Painful Remedial Lessons

     If you’ve seen Tucker Carlson’s show of last night — I catch it on YouTube – I hope you paid close attention to his exposition on inflation. The Usurper Regime and their media handmaidens are doing their damnedest to persuade Americans that the cause of today’s inflation, which we experience as price increases in the things we buy, is anything but government policy. All of it is lies. Tucker’s few words on the subject are the absolute and irrefutable truth. Take it from someone who’s studied money and currency for thirty years.

     We’ve been here before. The years from the end of the Ford Administration through the whole of the Carter Administration should have taught us what we need to know today. But that was forty years and more ago, wasn’t it? Who remembers much about those years? Why, you’d need to be as old as I am!

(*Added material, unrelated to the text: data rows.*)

-- ==== Sys2Proof/Decode.lean ====
section
/-! DEFINITION. The command a word spells by the table's bits. No row of spec/opcode_table.json gives a command bits:
commands reach the board as register accesses, packets, pins and messages, so no word spells one. -/

namespace Sys2Proof

/-- The command that a word of `nbits` bits spells; none, since no row gives bits. DESIGN CHOICE (log entry 17). -/
def decodeTableWord (_nbits _w : Nat) : Option Instr := none

end Sys2Proof
end

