-- ==== Sys2Proof/Machine/StateImg.lean ====
section
/-! DEFINITION. State of the structure images and of the route sequencer. Each field's default is its reset value. -/

namespace Sys2Proof.Machine

/-- A section of the structure in force (R181 to R188): its records, raw, in order, and its digest. -/
structure Section where
  /-- a section of this type is in force (R187) -/
  inForce : Bool := false
  /-- its records, each whole, in the order in which they stand or were added (R181, R182) -/
  recs : List Bytes := []
  /-- its digest (R186); empty stands for the 48 zero bytes of R187 -/
  digest : Bytes := []
  deriving DecidableEq, Repr, Inhabited

/-- The apply points of IMAGE_APPLY (Table 4-5). -/
inductive ApplyPoint where
  | immediate
  | frame
  | switch
  deriving DecidableEq, Repr, Inhabited

/-- SLOTn of TOP_IMG_SLOT (Table 5-20). -/
inductive SlotState where
  | empty
  | loaded
  | validating
  | pendingFrame
  | pendingSwitch
  deriving DecidableEq, Repr, Inhabited

/-- The apply under way on an image slot, and the command that asked for it. -/
structure Apply where
  /-- the function that issued the IMAGE_APPLY -/
  part : Nat := 0
  /-- its queue -/
  queue : Nat := 0
  /-- its position in that queue -/
  pos : Nat := 0
  /-- the apply point -/
  point : ApplyPoint := .immediate
  /-- the route slot of a FRAME apply -/
  route : Nat := 0
  /-- validation has passed (R193) -/
  validated : Bool := false
  /-- a FRAME apply is at a boundary of its route, still to be decided: its window is met (true) or missed (R198, R204) -/
  window : Option Bool := none
  /-- the structure that results, by section type; for FRAME the records of the image alone -/
  staged : List (Nat × List Bytes) := []
  deriving DecidableEq, Repr, Inhabited

/-- An image slot (Table 5-1, R185). -/
structure ImgSlot where
  /-- SLOTn (Table 5-20); 4 bits; reset EMPTY -/
  st : SlotState := .empty
  /-- the image as loaded -/
  image : Bytes := []
  /-- the load completed (Table 5-17, 0x69) -/
  complete : Bool := false
  /-- the apply under way (R205) -/
  apply : Option Apply := none
  deriving DecidableEq, Repr, Inhabited

/-- Structural records deleted while busy, still held (R203). -/
structure Held where
  /-- the route whose apply deleted the record -/
  route : Nat := 0
  /-- the record -/
  recd : Bytes := []
  deriving DecidableEq, Repr, Inhabited

/-- Image slots, the structure in force and the TOP_IMG registers. -/
structure Img where
  /-- the eight image slots (Table 5-20, R188); reset EMPTY -/
  slots : Vector ImgSlot 8 := Vector.replicate 8 {}
  /-- the structure in force: BOARD, SAFETY, PARTITIONS, LOCALSTORE, STREAMS, ROUTES, STAGES, CAMERA, NEURAL (Table 5-4, R188); reset none in force -/
  sect : Vector Section 9 := Vector.replicate 9 {}
  /-- busy structural records whose deletion waits (R203); reset none -/
  held : List Held := []
  /-- TOP_IMG_GEN.GEN (Table 5-18); 32 bits; reset 0 -/
  gen : U32 := 0
  /-- TOP_IMG_LAST.REASON (Table 5-19); 8 bits; reset 0 -/
  lastReason : Nat := 0
  /-- TOP_IMG_LAST.SLOT (Table 5-19); 3 bits; reset 0 -/
  lastSlot : Nat := 0
  /-- TOP_IMG_LAST.PART (Table 5-19); 4 bits; reset 0 -/
  lastPart : Nat := 0
  /-- TOP_IMG_MISS.LAST_ROUTE (Table 5-21); 4 bits; reset 0 -/
  missRoute : Nat := 0
  /-- TOP_IMG_MISS.COUNT, saturating at 0xFFFF (Table 5-21); 16 bits; reset 0 -/
  missCount : Nat := 0
  deriving DecidableEq, Repr, Inhabited

/-- STATE of RSQ_ROUTE_STAT (Table 6-8). -/
inductive RouteSt where
  | empty
  | ready
  | starting
  | running
  | stopping
  | faulted
  deriving DecidableEq, Repr, Inhabited

/-- A node of a frame. -/
inductive NodeSt where
  | waiting
  | running
  | ended
  deriving DecidableEq, Repr, Inhabited

/-- One node of one frame, with the configuration under which it was dispatched (R199). -/
structure NodeRun where
  /-- node number -/
  node : Nat := 0
  /-- how far it is -/
  st : NodeSt := .waiting
  /-- its engine's source number, as dispatched -/
  engine : Nat := 0
  /-- GTC of the dispatch -/
  at_ : Nat := 0
  /-- the clock of the dispatch -/
  clk : Nat := 0
  /-- its BUDGET in µs, as dispatched (R234) -/
  budget : Nat := 0
  /-- its overrun has been counted (R234) -/
  over_ : Bool := false
  /-- its NODE record, as dispatched -/
  recd : Bytes := []
  /-- the tasting run before its own work has not ended (R632) -/
  tasting : Bool := false
  /-- for each cellar-window output, the next 64-byte boundary after its last record of the frame (R252) -/
  tails : List Nat := []
  deriving DecidableEq, Repr, Inhabited

/-- A frame of a route from its boundary to its FRAME_DONE. DEDUCED (log entry 96). -/
structure Frame where
  /-- FRAME_ID (R217) -/
  id : Nat := 0
  /-- GTC of the frame-start event (R216) -/
  start : Nat := 0
  /-- exposure start of the trigger's frame (Table 6-5) -/
  exposure : Nat := 0
  /-- contexts of CONTEXTS whose frame has been associated: context, its frame number and exposure start (R218) -/
  ctxs : List (Nat × Nat × Nat) := []
  /-- the nodes -/
  nodes : List NodeRun := []
  /-- NODES_LATE (R232) -/
  late : Nat := 0
  /-- abandoned with this skip reason (R223, R219) -/
  abandoned : Option Nat := none
  /-- stopped by a forced stop (R262) -/
  aborted : Bool := false
  /-- it read poisoned data (R258) -/
  poisoned : Bool := false
  /-- an effect of it was lost (R254) -/
  uncorrected : Bool := false
  /-- a deadline miss was counted (R255) -/
  missed : Bool := false
  /-- a tasting run of it failed -/
  tastingFail : Bool := false
  /-- contexts missing from the association window (Table 6-7) -/
  missing : Nat := 0
  /-- the FRAME apply at its boundary has been decided (R200) -/
  swapDone : Bool := true
  /-- the structure of its nodes, once a later frame's swap has replaced it in force (R198, R199); reset none -/
  cfg : Option (List (Option (List Bytes))) := none
  deriving DecidableEq, Repr, Inhabited

/-- A route slot (Table 6-9). -/
structure Route where
  /-- RSQ_ROUTE_STAT.STATE (Table 6-8); 4 bits; reset EMPTY -/
  st : RouteSt := .empty
  /-- RSQ_ROUTE_STAT.FAULT (Table 6-10); 8 bits; reset 0 -/
  fault : Nat := 0
  /-- the frames in flight and the abandoned frames not yet published, oldest first (R220) -/
  frames : List Frame := []
  /-- of the last 256 boundaries, newest first: the frame ID, and was it skipped (R226) -/
  skips256 : List (Nat × Bool) := []
  /-- RSQ_ROUTE_STAT.DECIMATING and the boundaries since decimation was entered (R222); reset none -/
  decimating : Option Nat := none
  /-- RSQ_ROUTE_FRAME (Table 6-9); 32 bits; DESIGN CHOICE 0 -/
  lastAdmitted : U32 := 0
  /-- RSQ_ROUTE_DONE (Table 6-9); 32 bits; DESIGN CHOICE 0 -/
  lastRetired : U32 := 0
  /-- RSQ_ROUTE_SKIPS, saturating (Table 6-9); 32 bits; DESIGN CHOICE 0 -/
  skips : Nat := 0
  /-- RSQ_ROUTE_MISSES, saturating (Table 6-9); 32 bits; DESIGN CHOICE 0 -/
  misses : Nat := 0
  /-- RSQ_ROUTE_LAT in µs (Table 6-9); 32 bits; DESIGN CHOICE 0 -/
  lat : Nat := 0
  /-- RSQ_ROUTE_LATE, saturating (Table 6-9); 32 bits; DESIGN CHOICE 0 -/
  late : Nat := 0
  /-- RSQ_ROUTE_OVR.COUNT, saturating at 0xFFFF (Table 6-11); 16 bits; reset 0 -/
  ovrCount : Nat := 0
  /-- RSQ_ROUTE_OVR.LAST_NODE (Table 6-11); 6 bits; reset 0 -/
  ovrNode : Nat := 0
  /-- a forced stop is in progress (R262), and not a stop at the boundary (R261) -/
  forced : Bool := false
  /-- the stop ends in FAULTED (R265) -/
  faulting : Bool := false
  /-- the largest LATENCY and the misses since the last telemetry sample (Table 15-6) -/
  telLat : Nat := 0
  /-- deadline misses since the last telemetry sample (Table 15-6) -/
  telMisses : Nat := 0
  deriving DecidableEq, Repr, Inhabited

/-- The route sequencer. -/
structure Rsq where
  /-- the sixteen route slots (Table 6-9); reset EMPTY -/
  routes : Vector Route 16 := Vector.replicate 16 {}
  /-- RSQ_SLOT_STAT.ACTIVE and the GTC at which the slot cycle began (R243, Table 6-12); reset none -/
  cycleAt : Option Nat := none
  /-- RSQ_SLOT_STAT.ANCHOR (Table 6-12); 4 bits; reset 0 -/
  anchor : Nat := 0
  /-- RSQ_SLOT_STAT.INTRUSIONS, saturating (Table 6-12); 16 bits; reset 0 -/
  intrusions : Nat := 0
  /-- reserved slots open now: route and index (R242) -/
  openSlots : List (Nat × Nat) := []
  /-- the time each partition has had on each stage and core outside reserved slots, in ns, by 16 × engine + partition (R150);
  model's own; reset none -/
  service : List (Nat × Nat) := []
  deriving DecidableEq, Repr, Inhabited

end Sys2Proof.Machine
end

     So we’re getting a refresher course. It’s already hurting. It will hurt still worse, especially if the Usurpers embroil us in a land war in Eurasia. That didn’t go well for Napoleon. It didn’t go well for Hitler. It won’t go well for us.

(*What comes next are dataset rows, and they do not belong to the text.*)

-- ==== Sys2Proof/Machine/State.lean ====
section
/-! DEFINITION. The whole state of the board: every block's state, the queue of waiting commands, and what the board has
sent to the outside. The state after reset is every field at its default. -/

namespace Sys2Proof.Machine

/-- What the PCIe link answers to a register access (R39, R45). DESIGN CHOICE (log entry 20). -/
inductive Bus where
  /-- no access has been answered yet -/
  | idle
  /-- a read returned this value of so many bytes -/
  | data (v : Nat) (size : Nat)
  /-- Unsupported Request -/
  | unsupported
  deriving DecidableEq, Repr, Inhabited

/-- How HIF answers a configuration request (R84, R119, R121). -/
inductive ConfigAnswer where
  /-- Configuration Request Retry Status -/
  | retry
  /-- the function reads as absent -/
  | absent
  /-- an answer, with the VFs that the SR-IOV capability shows, bit per function -/
  | shown (vfs : Nat)
  deriving DecidableEq, Repr

/-- What the board sends to the outside. DESIGN CHOICE (log entries 20, 135). -/
inductive Out where
  /-- a posted completion entry of 16 bytes at a host address (Table 4-3): function, queue -/
  | completion (f q addr : Nat) (entry : Bytes)
  /-- a host memory write, with its EP bit (R675): function, address -/
  | hostWrite (f addr : Nat) (data : Bytes) (ep : Bool)
  /-- a host memory read request: function, address, length -/
  | hostRead (f addr len : Nat)
  /-- an MSI-X message of a function (R148, R149): vector -/
  | msix (f vector : Nat)
  /-- a CAN FD frame (R628): port 0 CAN_A or 1 CAN_B, identifier, payload -/
  | can (port ident : Nat) (payload : Bytes)
  /-- a fabric message handed to a Lanicy port, on VC × 3 + lane (Table 11-7, R488, R502) -/
  | fabric (port lane : Nat) (m : Msg)
  /-- a management message over VC4 (Table 12-7, Table 13-10): destination board, subtype, payload -/
  | mgmt (dest subtype : Nat) (payload : Bytes)
  /-- a flit sent or replayed on a port: its counter and its 512 bytes (Table 11-6) -/
  | flit (port counter : Nat) (bytes : Bytes)
  /-- a hello message on a port (R495) -/
  | hello (port : Nat)
  /-- a sensor bus transfer (Table 7-9): bus, target, read, length, data written -/
  | scb (bus target : Nat) (read : Bool) (len : Nat) (data : Bytes)
  /-- an SPDM answer (Table 13-5): true on success, with the answer's content -/
  | spdm (p : SpdmPort) (ok : Bool) (data : Bytes)
  /-- the status of an ADMIT (Table 13-4) -/
  | admission (p : SpdmPort) (status : Nat)
  /-- a TDISP answer (R578): true on success, with the answer's content -/
  | tdisp (f : Nat) (ok : Bool) (data : Bytes)
  /-- a leading (true) or trailing edge of an output: 0 to 7 FSYNC_OUT, 8 PPS_OUT -/
  | edge (output : Nat) (lead : Bool)
  /-- SAFE_OFF_N is asserted (true) or released (R627) -/
  | safeOff (on : Bool)
  /-- a published record's publication in the output window or board memory: route, type, address, length (R312) -/
  | published (route typ addr len : Nat)
  /-- the answer to a configuration request to a function (R84) -/
  | config (f : Nat) (a : ConfigAnswer)
  /-- the board answers as SMBus target (R50, R61) -/
  | smbusAck
  /-- an answer on the debug port (R603) -/
  | answer (data : Bytes)
  deriving DecidableEq, Repr

/-- Reasons a command stops. No meaning of this model raises one: the spec gives every command of the table an effect, an
answer or no effect. The constructor is safe: a stop proves nothing about the hardware. -/
inductive Fault where
  /-- reserved for a command whose effect the spec does not give; raised by none -/
  | unspecified
  deriving DecidableEq, Repr

/-- Reasons a command is refused. -/
inductive Refusal where
  /-- the command has no meaning yet; raised by the arm of `exec` that names it. Safe: nothing is claimed of it. -/
  | notModelled (mnemonic : String)
  deriving DecidableEq, Repr

/-- The state of the board. -/
structure State where
  /-- the commands that wait, first in first out; the model's own; reset empty -/
  pending : List Instr := []
  /-- the board's clock in TMG cycles of 1.25 ns; the model's own; reset 0 -/
  clk : Nat := 0
  /-- free values used so far; the model's own; DESIGN CHOICE 0 -/
  free : Nat := 0
  /-- the last answer to a register access; the model's own; reset none -/
  bus : Bus := .idle
  /-- what the board has sent, oldest first; the model's own; reset empty -/
  out : List Out := []
  top : Top := {}
  pwr : Pwr := {}
  ret : Ret := {}
  fw : Fw := {}
  recov : Recov := {}
  cal : Cal := {}
  hif : Hif := {}
  img : Img := {}
  rsq : Rsq := {}
  cin : Cin := {}
  sw : Sw := {}
  stg : Stg := {}
  nec : Nec := {}
  mem : Mem := {}
  fab : Fab := {}
  tmg : Tmg := {}
  sec : Sec := {}
  saf : Saf := {}
  pair : Pair := {}
  log : Log := {}
  bg : Bg := {}
  deriving DecidableEq, Repr

/-- The board right after power-on, before its main rails are up (R33, R52, Table 3-2). DESIGN CHOICE (log entries 12, 17, 94). -/
def State.reset : State := {}

end Sys2Proof.Machine
end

     I’ve written about this subject more than once. I’m not going to do so again this morning. I’m weary of it. But I’ll ask you to pay attention to Tucker, Peter Schiff, and the other honest commentators on this subject. Satisfy yourself whether they make sense. Ignore the self-serving bilge emanating from the Usurpers, their media mouthpieces, and their talking heads.

     Have a few suggestions for further reading:

     Note that all those books are free downloads. You needn’t spend a penny for any of them – and under current conditions, let us all rejoice that the prices of some things aren’t shooting through the clouds. (Of course, if you’re feeling flush, you can also spring for some Milton Friedman, but you might prefer to save a few pence for lunch.)

     For a palate cleanser, read this exposition on Gresham’s Law. Reflect on why, whenever governments start to meddle with the money supply, people start hoarding gold and silver – gold above all else. Ponder the common practice in India of paying for expensive items with one or more thin gold bracelets, a number of which affluent women will wear when they shop. And think about the Weimar Republic, the 1926 hyperinflation of the mark, and why the Nazis found it so easy to take power.

     And put gold and silver on your shopping list.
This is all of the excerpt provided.